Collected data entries
┄┄┄┄┄┄┄┄┄┄┄┄┄┄┄┄┄┄┄┄

/-- R33: the physical register of every register number in every mode, the User bank and the SPSR of a mode; a write
reaches that register and no other, and R15 is none of them: read as an operand it is the instruction's address plus 8
(R39). -/
def Obligations.RegisterBanks : Prop :=
  (∀ m, (∀ k : Fin 8, physReg m (BitVec.ofNat 4 k) = some (.low k))
      ∧ (∀ k : Fin 5, physReg m (BitVec.ofNat 4 (k + 8))
          = if m = .fiq ∨ m = .fiq26 then some (.midFiq k) else some (.mid k))
      ∧ physReg m 13 = some (.r13 (modeBank m)) ∧ physReg m 14 = some (.r14 (modeBank m)) ∧ physReg m 15 = none)
    ∧ [Mode.usr, .sys, .usr26, .fiq, .fiq26, .irq, .irq26, .svc, .svc26, .abt, .und].map modeBank
        = [.usr, .usr, .usr, .fiq, .fiq, .irq, .irq, .svc, .svc, .abt, .und]
    ∧ (∀ s i r, reg s i = some r → hazardNow s = false → ∀ p, readReg s p i = getPhys s r)
    ∧ (∀ s i r, physReg .usr i = some r → readUserReg s i = getPhys s r)
    ∧ (∀ s i v, i ≠ 15 → Holds s (writeReg s i v) i v ∧ RegsKeptBut s (writeReg s i v) [reg s i])
    ∧ (∀ s i r v, physReg .usr i = some r →
        getPhys (writeUserReg s i v) r = v ∧ RegsKeptBut s (writeUserReg s i v) [some r])
    ∧ (∀ s, currentSpsr s = getSpsr s (modeBank s.cpsr.mode))
    ∧ (∀ s p, readReg s p 15 = s.pc + 8 ∧ readUserReg s 15 = s.pc + 8)

/-- R222 with the table of R221: ConditionPassed by bits 3:1 of the condition, inverted by bit 0. The table is the spec's own
from general knowledge (G2), so the model takes it as PRESUMED (log 30). That executing a word with condition 1111 is
refused is the spec's decision D7 in R182 and R224 (log 11). Words with another value in a reserved "should be" field
(R165, R181, decision D8, log 11 and 36) are refused by name when executed, and with a condition that fails only advance the
PC (R223) and the model's IMB record (log 9). -/
def Obligations.ConditionPassed : Prop :=
  (∀ (c : Cond) (p : Cpsr),
      let base := match (c.code.extractLsb' 1 3).toNat with
        | 0 => p.z
        | 1 => p.c
        | 2 => p.n
        | 3 => p.v
        | 4 => p.c && !p.z
        | 5 => p.n == p.v
        | 6 => !p.z && p.n == p.v
        | _ => true
      conditionPassed c p = (base != c.code.getLsbD 0))
    ∧ (∀ w : Word, field w 28 4 = 0b1111 → decode w = .reservedCondition)
    ∧ (∀ s, execDecoded .reservedCondition s = .refused .reservedCondition)
    ∧ ∀ (c : Cond) (s : State), s.pc ∉ s.imbOwed →
      (conditionPassed c s.cpsr = true →
        execDecoded (.reserved c .psrTransfer) s = .refused .reservedPsrField
        ∧ execDecoded (.reserved c .swap) s = .refused .reservedSwapField
        ∧ execDecoded (.reserved c .halfword) s = .refused .reservedHalfwordField)
      ∧ (conditionPassed c s.cpsr = false → Fits s → ∀ why,
        execDecoded (.reserved c why) s = .next (expireImb s { s with pc := s.pc + 4, nextFetch := .sequential }))

/-- R223: an instruction whose condition is false only moves the PC on by 4, whatever its operands, to a sequential fetch
(R103). R82: in 26-bit code that does not go past 0x03FFFFFC: there the advance is refused, and no instruction at all is
followed sequentially (U30; that the refusal comes at the instruction at 0x03FFFFFC, and that the mode it leaves decides,
are the model's choices, log 33). -/
def Obligations.FailedConditionOnlyAdvances : Prop :=
  (∀ (i : Instr) (s : State), conditionPassed i.cond s.cpsr = false →
      (Fits s → exec i s = .next { s with pc := s.pc + 4, nextFetch := .sequential })
      ∧ (¬ Fits s → exec i s = .refused .sequentialWrap26))
    ∧ ∀ (i : Instr) (s t : State), exec i s = .next t → t.nextFetch = .sequential →
      t.pc = s.pc + 4 ∧ ¬ (is26 t.cpsr.mode = true ∧ s.pc = 0x03FFFFFC)

/-! ### Data processing -/

/-- R269 to R274: SUB, RSB, ADD, ADC, SBC and RSC into a register, in the three operand forms: the sum or difference, with
S the flags of the arithmetic class, nothing else. The forms with Rd = 15 are in `AluJump`, `AluReturn` and
`PsrForms26`. -/
def Obligations.ArithmeticResult : Prop :=
  AluWrites .sub ∧ AluWrites .rsb ∧ AluWrites .add ∧ AluWrites .adc ∧ AluWrites .sbc ∧ AluWrites .rsc

/-- R267, R268, R279 to R282: AND, EOR, ORR, MOV, BIC and MVN into a register, in the three operand forms: the bitwise
result, with S the flags of the logical class, nothing else; MOV and MVN do not look at Rn. -/
def Obligations.LogicalResult : Prop :=
  AluWrites .and ∧ AluWrites .eor ∧ AluWrites .orr ∧ AluWrites .mov ∧ AluWrites .bic ∧ AluWrites .mvn

/-- R275 to R278: TST, TEQ, CMP and CMN set the flags of AND, EOR, SUB and ADD and write no register; Rd is ignored unless
it is 1111 (`PsrForms26`). -/
def Obligations.TestFlags : Prop :=
  ∀ op ∈ [AluOp.tst, .teq, .cmp, .cmn], ∀ (c : Cond) (rn rd : RegNo) (o : Op2) (s : State),
    conditionPassed c s.cpsr = true → rd ≠ 15 → Readable s op rn o → Fits s →
      ∃ t, exec (dp op c true rn rd o) s = .next t ∧ FlagsSet s t op (readReg s .n rn) (op2Value s o)
        ∧ RegsKeptBut s t [] ∧ PlainFrame s t

/-- R256: with Rd = 15 and S = 0 the result goes to the PC in every mode, and the CPSR is unaffected. -/
def Obligations.AluJump : Prop :=
  ∀ op ∈ [AluOp.and, .eor, .sub, .rsb, .add, .adc, .sbc, .rsc, .orr, .mov, .bic, .mvn],
    ∀ (c : Cond) (rn : RegNo) (o : Op2) (s : State), conditionPassed c s.cpsr = true → Readable s op rn o →
      ∃ t, exec (dp op c false rn 15 o) s = .next t
        ∧ t.pc = pcAfter s.cpsr.mode (aluValue op (readReg s .n rn) (op2Value s o).value s.cpsr.c)
        ∧ t.cpsr = s.cpsr ∧ RegsKeptBut s t [] ∧ JumpFrame s t

/-- R257: with Rd = 15 and S = 1 in a 32-bit mode the SPSR becomes the CPSR and the result, computed with the old CPSR, the
PC; in User and System mode, with an invalid mode in the SPSR (R48), and into a 26-bit mode from an instruction above
0x03FFFFFF (R82; that its own address is what counts is the model's reading, log 40), it is refused. -/
def Obligations.AluReturn : Prop :=
  ∀ op ∈ [AluOp.and, .eor, .sub, .rsb, .add, .adc, .sbc, .rsc, .orr, .mov, .bic, .mvn],
    ∀ (c : Cond) (rn : RegNo) (o : Op2) (s : State), conditionPassed c s.cpsr = true → Readable s op rn o →
      is26 s.cpsr.mode = false →
        (noSpsr s.cpsr.mode → exec (dp op c true rn 15 o) s = .refused .returnWithoutSpsr)
        ∧ ∀ p, getSpsr s (modeBank s.cpsr.mode) = some p →
          (∀ q, CpsrOf p q →
            ((is26 q.mode = true → s.pc.toNat ≤ 0x03FFFFFF) →
              ∃ t, exec (dp op c true rn 15 o) s = .next t ∧ t.cpsr = q
                ∧ t.pc = pcAfter q.mode (aluValue op (readReg s .n rn) (op2Value s o).value s.cpsr.c)
                ∧ RegsKeptBut s t [] ∧ JumpFrame s t)
            ∧ (is26 q.mode = true → 0x03FFFFFF < s.pc.toNat →
              exec (dp op c true rn 15 o) s = .refused .enter26Outside))
          ∧ ((∀ q, ¬ CpsrOf p q) → exec (dp op c true rn 15 o) s = .refused .invalidMode)

/-- R284 and R285: in a 26-bit mode a test with Rd = 1111, and any other operation with Rd = 15 and S = 1, copy bits of the
result into the CPSR in place of the flags; the second kind writes the PC too. -/
def Obligations.PsrForms26 : Prop :=
  ∀ (op : AluOp) (c : Cond) (rn : RegNo) (o : Op2) (s : State),
    conditionPassed c s.cpsr = true → Readable s op rn o → is26 s.cpsr.mode = true →
      let v := aluValue op (readReg s .n rn) (op2Value s o).value s.cpsr.c
      (op ∈ [AluOp.tst, .teq, .cmp, .cmn] → Fits s →
        ∃ t, exec (dp op c true rn 15 o) s = .next t ∧ Psr26Written s t v ∧ RegsKeptBut s t [] ∧ PlainFrame s t)
      ∧ (op ∉ [AluOp.tst, .teq, .cmp, .cmn] →
        ∃ t, exec (dp op c true rn 15 o) s = .next t ∧ Psr26Written s t v ∧ t.pc = pcAfter s.cpsr.mode v
          ∧ RegsKeptBut s t [] ∧ JumpFrame s t)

┄┄┄┄┄┄┄┄┄┄┄┄┄┄┄┄┄┄┄┄

Directions:
Given the records above, restate word for word only the lines starting at the one with "(Fits s → exec" and ending at the one with "t.pc = s.pc".

Task output:
      (Fits s → exec i s = .next { s with pc := s.pc + 4, nextFetch := .sequential })
      ∧ (¬ Fits s → exec i s = .refused .sequentialWrap26))
    ∧ ∀ (i : Instr) (s t : State), exec i s = .next t → t.nextFetch = .sequential →
      t.pc = s.pc + 4 ∧ ¬ (is26 t.cpsr.mode = true ∧ s.pc = 0x03FFFFFC)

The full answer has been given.